**Problem requirements**
Working through the entries below, find how many lines include the string "pending"; give only that number.

**Source data**
+ + +

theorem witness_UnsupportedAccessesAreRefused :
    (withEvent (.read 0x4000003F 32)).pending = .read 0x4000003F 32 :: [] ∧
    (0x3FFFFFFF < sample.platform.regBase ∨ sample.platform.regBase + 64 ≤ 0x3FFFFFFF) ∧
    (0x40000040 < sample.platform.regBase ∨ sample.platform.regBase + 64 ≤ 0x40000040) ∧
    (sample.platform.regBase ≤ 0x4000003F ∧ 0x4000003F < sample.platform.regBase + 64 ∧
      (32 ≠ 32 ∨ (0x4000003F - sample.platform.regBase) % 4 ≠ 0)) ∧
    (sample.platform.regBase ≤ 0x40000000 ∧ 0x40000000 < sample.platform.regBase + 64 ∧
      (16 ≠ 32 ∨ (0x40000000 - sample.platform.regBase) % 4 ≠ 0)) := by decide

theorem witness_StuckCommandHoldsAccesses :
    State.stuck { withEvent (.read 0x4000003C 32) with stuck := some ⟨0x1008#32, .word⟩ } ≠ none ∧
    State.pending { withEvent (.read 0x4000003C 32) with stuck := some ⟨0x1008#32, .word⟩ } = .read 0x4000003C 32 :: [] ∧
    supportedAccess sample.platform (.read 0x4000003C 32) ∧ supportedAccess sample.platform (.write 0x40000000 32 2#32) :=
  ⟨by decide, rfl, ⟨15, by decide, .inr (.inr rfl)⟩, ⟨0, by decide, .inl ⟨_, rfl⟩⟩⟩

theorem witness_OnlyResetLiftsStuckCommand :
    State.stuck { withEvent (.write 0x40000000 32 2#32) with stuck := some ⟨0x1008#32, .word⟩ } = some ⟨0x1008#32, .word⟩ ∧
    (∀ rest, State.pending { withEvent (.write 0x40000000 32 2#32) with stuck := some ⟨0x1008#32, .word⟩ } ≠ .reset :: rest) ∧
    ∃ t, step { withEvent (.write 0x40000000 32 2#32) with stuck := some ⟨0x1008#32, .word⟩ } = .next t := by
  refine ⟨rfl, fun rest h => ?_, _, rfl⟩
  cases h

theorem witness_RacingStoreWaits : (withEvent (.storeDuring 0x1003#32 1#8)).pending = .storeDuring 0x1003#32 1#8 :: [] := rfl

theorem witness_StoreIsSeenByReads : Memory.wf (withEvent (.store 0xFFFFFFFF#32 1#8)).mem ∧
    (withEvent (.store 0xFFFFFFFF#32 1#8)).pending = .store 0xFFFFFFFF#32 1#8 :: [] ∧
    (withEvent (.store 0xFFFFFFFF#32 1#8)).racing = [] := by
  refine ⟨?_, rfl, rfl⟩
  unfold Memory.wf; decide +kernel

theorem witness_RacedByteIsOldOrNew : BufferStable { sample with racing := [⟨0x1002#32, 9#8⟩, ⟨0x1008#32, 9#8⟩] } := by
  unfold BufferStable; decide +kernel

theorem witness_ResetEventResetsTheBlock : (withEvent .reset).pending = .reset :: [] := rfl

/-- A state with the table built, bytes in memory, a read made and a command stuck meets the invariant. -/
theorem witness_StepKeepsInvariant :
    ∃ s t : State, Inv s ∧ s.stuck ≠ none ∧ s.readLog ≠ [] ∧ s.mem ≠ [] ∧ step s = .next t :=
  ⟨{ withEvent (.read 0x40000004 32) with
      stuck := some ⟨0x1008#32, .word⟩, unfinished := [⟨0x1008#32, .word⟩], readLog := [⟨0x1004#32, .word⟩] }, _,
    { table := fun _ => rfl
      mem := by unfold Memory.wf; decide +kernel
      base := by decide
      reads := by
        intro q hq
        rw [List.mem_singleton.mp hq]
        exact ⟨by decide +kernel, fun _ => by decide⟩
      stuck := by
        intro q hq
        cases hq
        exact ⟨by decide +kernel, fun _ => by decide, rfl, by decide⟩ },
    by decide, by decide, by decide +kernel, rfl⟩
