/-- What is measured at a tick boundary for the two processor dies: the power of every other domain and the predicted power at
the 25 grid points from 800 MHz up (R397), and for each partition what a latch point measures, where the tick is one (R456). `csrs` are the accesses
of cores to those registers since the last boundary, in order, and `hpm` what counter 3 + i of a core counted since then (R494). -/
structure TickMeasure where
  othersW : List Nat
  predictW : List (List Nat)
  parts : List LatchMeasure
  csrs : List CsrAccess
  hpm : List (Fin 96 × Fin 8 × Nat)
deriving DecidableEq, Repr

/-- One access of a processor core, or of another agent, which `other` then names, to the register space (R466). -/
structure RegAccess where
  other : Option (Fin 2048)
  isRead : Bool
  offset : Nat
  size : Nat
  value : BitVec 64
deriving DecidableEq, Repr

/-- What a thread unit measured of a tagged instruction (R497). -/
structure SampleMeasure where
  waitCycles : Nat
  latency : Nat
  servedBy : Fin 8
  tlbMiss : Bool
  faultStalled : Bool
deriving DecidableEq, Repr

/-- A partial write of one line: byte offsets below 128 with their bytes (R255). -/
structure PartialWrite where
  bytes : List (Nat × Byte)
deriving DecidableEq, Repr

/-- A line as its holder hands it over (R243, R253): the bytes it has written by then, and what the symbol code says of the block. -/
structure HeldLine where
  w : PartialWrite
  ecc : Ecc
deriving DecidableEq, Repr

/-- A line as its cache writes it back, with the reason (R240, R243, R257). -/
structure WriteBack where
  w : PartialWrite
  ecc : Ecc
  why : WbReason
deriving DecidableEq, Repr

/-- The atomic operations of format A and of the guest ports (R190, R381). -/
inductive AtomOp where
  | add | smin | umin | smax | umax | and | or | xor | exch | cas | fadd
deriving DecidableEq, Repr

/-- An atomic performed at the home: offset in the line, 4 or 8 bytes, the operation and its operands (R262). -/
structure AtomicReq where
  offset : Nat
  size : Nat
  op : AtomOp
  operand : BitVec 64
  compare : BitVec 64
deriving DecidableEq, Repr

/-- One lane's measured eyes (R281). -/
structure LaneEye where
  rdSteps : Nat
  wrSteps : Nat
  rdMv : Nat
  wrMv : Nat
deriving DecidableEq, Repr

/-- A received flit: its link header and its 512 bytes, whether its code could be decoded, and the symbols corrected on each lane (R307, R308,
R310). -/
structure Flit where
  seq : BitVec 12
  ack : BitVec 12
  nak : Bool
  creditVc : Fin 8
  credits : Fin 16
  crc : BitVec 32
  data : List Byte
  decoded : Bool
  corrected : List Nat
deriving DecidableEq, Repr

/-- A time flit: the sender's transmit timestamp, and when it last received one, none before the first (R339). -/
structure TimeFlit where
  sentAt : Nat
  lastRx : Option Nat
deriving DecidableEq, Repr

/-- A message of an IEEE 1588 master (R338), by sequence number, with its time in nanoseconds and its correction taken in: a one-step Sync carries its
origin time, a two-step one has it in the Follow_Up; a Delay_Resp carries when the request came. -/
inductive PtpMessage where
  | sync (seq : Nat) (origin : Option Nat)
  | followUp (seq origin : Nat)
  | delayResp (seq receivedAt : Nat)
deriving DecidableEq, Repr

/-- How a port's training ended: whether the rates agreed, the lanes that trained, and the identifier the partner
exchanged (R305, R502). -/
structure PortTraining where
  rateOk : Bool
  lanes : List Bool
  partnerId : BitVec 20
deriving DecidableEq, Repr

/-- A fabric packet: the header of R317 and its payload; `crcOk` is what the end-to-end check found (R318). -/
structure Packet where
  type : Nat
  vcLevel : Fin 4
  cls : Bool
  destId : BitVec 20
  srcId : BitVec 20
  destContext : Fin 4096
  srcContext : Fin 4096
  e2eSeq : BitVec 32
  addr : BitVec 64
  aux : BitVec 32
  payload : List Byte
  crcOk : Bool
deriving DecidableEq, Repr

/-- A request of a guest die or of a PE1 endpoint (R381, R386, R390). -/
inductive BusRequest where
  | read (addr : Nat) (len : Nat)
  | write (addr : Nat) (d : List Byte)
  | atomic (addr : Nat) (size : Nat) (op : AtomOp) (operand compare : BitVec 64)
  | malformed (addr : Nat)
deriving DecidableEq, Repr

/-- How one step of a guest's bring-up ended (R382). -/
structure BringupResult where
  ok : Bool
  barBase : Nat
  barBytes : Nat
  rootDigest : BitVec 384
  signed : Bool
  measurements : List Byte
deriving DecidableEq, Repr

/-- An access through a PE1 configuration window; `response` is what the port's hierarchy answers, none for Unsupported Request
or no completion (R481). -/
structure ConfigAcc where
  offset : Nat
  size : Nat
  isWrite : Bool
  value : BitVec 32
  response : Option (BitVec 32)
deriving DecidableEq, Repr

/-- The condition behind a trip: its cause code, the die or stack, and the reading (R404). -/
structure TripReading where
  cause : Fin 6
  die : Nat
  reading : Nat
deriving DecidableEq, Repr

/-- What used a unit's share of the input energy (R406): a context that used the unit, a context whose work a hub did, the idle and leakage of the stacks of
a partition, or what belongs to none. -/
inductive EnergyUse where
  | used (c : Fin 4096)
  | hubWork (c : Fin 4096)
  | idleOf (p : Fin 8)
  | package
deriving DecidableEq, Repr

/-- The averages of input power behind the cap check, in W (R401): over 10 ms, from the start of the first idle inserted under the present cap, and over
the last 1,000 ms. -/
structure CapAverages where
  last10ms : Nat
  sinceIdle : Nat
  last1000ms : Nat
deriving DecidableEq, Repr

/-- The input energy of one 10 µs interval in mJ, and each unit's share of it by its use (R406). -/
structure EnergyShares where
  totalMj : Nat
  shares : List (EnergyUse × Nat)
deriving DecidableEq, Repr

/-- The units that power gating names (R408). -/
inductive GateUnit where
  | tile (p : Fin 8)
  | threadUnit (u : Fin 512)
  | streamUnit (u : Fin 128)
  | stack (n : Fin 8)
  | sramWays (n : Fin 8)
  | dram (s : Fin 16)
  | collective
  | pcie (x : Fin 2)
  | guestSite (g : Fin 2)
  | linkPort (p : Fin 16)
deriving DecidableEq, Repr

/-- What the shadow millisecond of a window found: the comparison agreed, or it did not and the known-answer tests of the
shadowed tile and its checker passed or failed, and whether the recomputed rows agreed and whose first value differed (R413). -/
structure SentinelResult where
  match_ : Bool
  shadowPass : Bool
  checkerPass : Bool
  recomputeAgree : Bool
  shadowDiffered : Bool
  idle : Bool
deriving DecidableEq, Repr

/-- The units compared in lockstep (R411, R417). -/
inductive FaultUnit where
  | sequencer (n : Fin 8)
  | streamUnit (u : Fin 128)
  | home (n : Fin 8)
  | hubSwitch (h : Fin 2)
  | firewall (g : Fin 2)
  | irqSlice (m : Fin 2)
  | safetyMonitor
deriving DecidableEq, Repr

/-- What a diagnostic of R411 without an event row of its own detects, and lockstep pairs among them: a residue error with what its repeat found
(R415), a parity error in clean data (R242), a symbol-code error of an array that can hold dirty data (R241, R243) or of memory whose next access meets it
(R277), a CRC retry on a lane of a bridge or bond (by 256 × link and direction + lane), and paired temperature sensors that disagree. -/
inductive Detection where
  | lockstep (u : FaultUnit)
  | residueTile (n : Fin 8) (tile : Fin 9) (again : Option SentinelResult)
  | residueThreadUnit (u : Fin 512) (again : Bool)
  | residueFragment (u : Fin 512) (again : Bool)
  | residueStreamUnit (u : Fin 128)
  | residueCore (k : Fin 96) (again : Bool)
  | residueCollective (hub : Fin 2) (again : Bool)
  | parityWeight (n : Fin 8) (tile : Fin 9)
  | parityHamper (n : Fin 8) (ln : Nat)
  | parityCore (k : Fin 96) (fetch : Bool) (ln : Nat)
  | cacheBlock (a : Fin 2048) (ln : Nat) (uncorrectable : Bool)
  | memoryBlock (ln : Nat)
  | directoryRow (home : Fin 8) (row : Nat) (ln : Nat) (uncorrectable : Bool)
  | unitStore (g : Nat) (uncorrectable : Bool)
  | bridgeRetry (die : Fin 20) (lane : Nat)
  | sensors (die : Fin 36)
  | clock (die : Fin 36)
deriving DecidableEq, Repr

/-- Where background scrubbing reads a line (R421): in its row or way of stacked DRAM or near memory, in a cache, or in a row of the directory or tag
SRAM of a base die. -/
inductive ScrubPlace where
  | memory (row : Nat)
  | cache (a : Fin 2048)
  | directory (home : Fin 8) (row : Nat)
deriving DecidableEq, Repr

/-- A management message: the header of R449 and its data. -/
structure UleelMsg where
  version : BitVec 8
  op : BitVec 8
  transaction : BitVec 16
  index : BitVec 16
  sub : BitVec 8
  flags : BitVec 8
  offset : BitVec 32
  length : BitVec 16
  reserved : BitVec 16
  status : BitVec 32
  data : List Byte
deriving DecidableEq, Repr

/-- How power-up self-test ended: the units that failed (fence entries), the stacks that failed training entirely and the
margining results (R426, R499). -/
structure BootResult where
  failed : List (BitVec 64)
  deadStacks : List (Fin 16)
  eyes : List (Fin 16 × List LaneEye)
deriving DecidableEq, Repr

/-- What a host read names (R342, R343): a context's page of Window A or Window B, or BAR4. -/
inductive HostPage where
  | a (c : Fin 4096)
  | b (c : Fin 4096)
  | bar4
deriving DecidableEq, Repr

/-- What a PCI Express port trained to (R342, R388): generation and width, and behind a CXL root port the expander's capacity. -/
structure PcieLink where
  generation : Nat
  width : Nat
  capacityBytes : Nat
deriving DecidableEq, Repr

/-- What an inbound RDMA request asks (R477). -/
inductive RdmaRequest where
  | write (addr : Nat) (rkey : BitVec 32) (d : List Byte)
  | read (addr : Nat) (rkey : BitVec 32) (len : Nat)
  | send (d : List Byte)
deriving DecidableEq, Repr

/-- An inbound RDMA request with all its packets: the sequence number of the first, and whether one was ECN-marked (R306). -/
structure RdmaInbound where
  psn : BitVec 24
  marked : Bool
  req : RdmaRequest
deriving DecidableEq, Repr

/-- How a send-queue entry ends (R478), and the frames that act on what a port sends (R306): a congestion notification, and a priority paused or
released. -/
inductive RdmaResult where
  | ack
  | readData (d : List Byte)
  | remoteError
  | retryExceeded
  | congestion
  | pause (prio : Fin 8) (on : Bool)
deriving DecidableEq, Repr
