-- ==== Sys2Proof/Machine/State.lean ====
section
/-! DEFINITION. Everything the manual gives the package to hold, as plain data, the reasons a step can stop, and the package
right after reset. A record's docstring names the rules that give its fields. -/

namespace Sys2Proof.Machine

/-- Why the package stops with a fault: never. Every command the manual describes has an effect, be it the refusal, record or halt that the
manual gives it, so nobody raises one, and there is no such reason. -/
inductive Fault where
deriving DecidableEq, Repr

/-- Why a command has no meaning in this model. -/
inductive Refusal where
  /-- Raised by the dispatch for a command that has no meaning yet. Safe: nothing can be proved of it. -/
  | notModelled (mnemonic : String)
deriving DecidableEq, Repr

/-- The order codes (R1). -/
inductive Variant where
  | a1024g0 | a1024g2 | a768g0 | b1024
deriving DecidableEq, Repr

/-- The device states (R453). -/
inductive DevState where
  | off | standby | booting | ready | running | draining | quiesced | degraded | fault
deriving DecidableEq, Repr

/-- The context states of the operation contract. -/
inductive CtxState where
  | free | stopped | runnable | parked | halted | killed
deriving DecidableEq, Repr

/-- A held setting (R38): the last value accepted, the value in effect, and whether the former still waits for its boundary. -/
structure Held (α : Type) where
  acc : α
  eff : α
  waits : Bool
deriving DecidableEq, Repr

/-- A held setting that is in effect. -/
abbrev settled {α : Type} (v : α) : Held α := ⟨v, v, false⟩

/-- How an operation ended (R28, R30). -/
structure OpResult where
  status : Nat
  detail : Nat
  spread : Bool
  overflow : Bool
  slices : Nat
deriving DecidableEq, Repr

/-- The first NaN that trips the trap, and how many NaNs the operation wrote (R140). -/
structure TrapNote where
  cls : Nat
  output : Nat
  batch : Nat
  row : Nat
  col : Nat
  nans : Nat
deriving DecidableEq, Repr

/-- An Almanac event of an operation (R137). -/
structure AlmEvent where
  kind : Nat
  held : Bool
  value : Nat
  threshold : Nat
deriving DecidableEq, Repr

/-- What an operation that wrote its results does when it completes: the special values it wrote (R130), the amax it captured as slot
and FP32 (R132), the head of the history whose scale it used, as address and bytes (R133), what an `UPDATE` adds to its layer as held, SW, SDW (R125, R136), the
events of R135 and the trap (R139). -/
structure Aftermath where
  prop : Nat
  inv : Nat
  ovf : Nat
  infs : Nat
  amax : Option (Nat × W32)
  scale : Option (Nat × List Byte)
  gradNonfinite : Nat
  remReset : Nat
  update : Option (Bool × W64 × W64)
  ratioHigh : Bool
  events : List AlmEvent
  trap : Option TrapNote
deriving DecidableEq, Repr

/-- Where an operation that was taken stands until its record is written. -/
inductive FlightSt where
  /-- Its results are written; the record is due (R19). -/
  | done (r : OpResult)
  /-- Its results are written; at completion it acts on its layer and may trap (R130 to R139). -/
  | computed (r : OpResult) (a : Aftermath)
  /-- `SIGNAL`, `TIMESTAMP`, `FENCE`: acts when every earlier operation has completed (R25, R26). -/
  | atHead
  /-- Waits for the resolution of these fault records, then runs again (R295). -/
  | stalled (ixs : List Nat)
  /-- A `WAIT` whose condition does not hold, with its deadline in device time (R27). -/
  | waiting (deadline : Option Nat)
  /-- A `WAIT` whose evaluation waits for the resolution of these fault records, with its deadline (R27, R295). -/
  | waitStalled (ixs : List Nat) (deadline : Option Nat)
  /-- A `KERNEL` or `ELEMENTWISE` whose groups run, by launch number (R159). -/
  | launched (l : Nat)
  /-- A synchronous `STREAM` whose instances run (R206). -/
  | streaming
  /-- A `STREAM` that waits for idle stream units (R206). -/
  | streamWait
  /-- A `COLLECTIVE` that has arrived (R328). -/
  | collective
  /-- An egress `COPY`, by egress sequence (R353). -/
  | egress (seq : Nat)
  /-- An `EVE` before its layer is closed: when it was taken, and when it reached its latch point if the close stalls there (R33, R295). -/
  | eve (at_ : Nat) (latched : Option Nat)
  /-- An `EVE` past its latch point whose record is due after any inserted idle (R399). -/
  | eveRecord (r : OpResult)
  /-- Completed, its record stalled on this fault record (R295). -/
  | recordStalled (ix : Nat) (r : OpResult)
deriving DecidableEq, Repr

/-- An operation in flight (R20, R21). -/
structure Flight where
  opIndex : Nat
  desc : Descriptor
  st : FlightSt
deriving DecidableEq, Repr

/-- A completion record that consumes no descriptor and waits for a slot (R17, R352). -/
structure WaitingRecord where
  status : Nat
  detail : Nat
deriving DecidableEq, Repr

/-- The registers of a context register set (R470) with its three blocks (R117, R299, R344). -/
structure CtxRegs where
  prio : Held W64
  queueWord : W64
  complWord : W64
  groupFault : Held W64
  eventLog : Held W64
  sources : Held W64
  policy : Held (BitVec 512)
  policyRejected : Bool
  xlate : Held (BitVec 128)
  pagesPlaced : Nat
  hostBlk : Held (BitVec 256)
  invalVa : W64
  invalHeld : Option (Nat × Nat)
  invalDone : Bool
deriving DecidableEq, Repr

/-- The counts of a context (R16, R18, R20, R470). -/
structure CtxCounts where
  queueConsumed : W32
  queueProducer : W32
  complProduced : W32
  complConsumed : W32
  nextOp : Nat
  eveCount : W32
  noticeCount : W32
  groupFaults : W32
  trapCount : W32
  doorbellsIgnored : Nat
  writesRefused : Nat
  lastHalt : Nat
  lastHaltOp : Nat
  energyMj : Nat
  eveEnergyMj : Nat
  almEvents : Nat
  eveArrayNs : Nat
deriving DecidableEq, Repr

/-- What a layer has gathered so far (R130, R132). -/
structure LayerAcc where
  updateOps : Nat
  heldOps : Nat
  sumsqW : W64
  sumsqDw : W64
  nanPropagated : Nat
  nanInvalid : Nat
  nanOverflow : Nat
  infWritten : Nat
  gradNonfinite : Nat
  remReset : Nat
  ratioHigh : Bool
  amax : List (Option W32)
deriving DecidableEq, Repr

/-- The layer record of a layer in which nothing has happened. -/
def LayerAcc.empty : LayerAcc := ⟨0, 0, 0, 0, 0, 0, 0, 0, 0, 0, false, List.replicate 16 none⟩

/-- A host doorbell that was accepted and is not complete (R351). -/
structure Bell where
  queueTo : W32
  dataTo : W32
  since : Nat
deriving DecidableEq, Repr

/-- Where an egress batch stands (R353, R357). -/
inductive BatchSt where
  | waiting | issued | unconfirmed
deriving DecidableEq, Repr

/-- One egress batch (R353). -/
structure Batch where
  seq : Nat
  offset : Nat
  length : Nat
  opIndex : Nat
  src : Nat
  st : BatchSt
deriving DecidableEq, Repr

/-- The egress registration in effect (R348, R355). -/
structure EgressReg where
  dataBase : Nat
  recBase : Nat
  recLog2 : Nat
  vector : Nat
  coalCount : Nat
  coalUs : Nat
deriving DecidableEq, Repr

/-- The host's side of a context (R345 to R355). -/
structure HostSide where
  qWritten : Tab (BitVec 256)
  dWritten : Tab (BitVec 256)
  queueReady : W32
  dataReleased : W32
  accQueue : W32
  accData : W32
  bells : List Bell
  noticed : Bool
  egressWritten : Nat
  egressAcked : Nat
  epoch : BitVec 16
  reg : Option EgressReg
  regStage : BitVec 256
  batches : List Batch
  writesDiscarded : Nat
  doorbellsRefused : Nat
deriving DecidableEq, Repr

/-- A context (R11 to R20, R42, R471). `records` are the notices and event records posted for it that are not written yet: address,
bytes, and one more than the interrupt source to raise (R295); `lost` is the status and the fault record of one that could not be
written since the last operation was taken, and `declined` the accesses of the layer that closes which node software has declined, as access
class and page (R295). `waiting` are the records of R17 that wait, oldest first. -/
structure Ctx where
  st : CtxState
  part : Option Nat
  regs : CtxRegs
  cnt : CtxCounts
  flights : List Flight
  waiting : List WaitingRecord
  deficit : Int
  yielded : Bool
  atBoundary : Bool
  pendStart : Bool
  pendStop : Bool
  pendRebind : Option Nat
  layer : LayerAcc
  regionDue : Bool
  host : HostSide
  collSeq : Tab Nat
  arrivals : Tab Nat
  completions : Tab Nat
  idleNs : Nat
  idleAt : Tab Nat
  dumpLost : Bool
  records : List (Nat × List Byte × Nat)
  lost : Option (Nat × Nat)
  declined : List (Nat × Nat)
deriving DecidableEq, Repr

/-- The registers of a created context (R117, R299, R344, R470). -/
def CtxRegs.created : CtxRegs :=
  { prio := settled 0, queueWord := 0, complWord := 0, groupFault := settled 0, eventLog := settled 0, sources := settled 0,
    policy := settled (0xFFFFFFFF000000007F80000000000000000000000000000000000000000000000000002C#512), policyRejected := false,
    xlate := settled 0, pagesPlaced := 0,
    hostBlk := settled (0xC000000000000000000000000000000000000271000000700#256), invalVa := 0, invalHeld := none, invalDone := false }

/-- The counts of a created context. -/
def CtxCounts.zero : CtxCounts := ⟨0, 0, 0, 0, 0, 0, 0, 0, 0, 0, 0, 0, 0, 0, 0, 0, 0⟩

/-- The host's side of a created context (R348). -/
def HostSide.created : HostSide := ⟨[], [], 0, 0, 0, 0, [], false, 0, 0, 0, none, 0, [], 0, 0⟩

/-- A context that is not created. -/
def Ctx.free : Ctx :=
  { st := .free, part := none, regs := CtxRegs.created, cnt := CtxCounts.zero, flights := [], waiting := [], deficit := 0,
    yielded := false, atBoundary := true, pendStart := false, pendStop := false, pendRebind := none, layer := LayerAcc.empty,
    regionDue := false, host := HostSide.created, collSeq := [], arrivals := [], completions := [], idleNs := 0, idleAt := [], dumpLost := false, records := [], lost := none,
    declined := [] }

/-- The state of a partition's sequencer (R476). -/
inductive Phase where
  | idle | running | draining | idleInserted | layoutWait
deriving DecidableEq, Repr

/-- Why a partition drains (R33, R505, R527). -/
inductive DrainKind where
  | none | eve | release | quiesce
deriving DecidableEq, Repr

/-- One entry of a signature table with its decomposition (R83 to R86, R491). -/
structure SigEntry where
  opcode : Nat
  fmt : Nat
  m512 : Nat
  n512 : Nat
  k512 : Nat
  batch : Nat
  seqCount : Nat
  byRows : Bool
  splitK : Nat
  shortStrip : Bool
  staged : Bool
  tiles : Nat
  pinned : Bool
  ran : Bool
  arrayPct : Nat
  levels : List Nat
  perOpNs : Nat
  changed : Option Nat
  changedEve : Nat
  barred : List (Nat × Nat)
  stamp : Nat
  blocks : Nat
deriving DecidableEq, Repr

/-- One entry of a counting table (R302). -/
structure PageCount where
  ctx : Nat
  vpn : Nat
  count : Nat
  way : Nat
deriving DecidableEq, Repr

+ + +

**Expected output**
6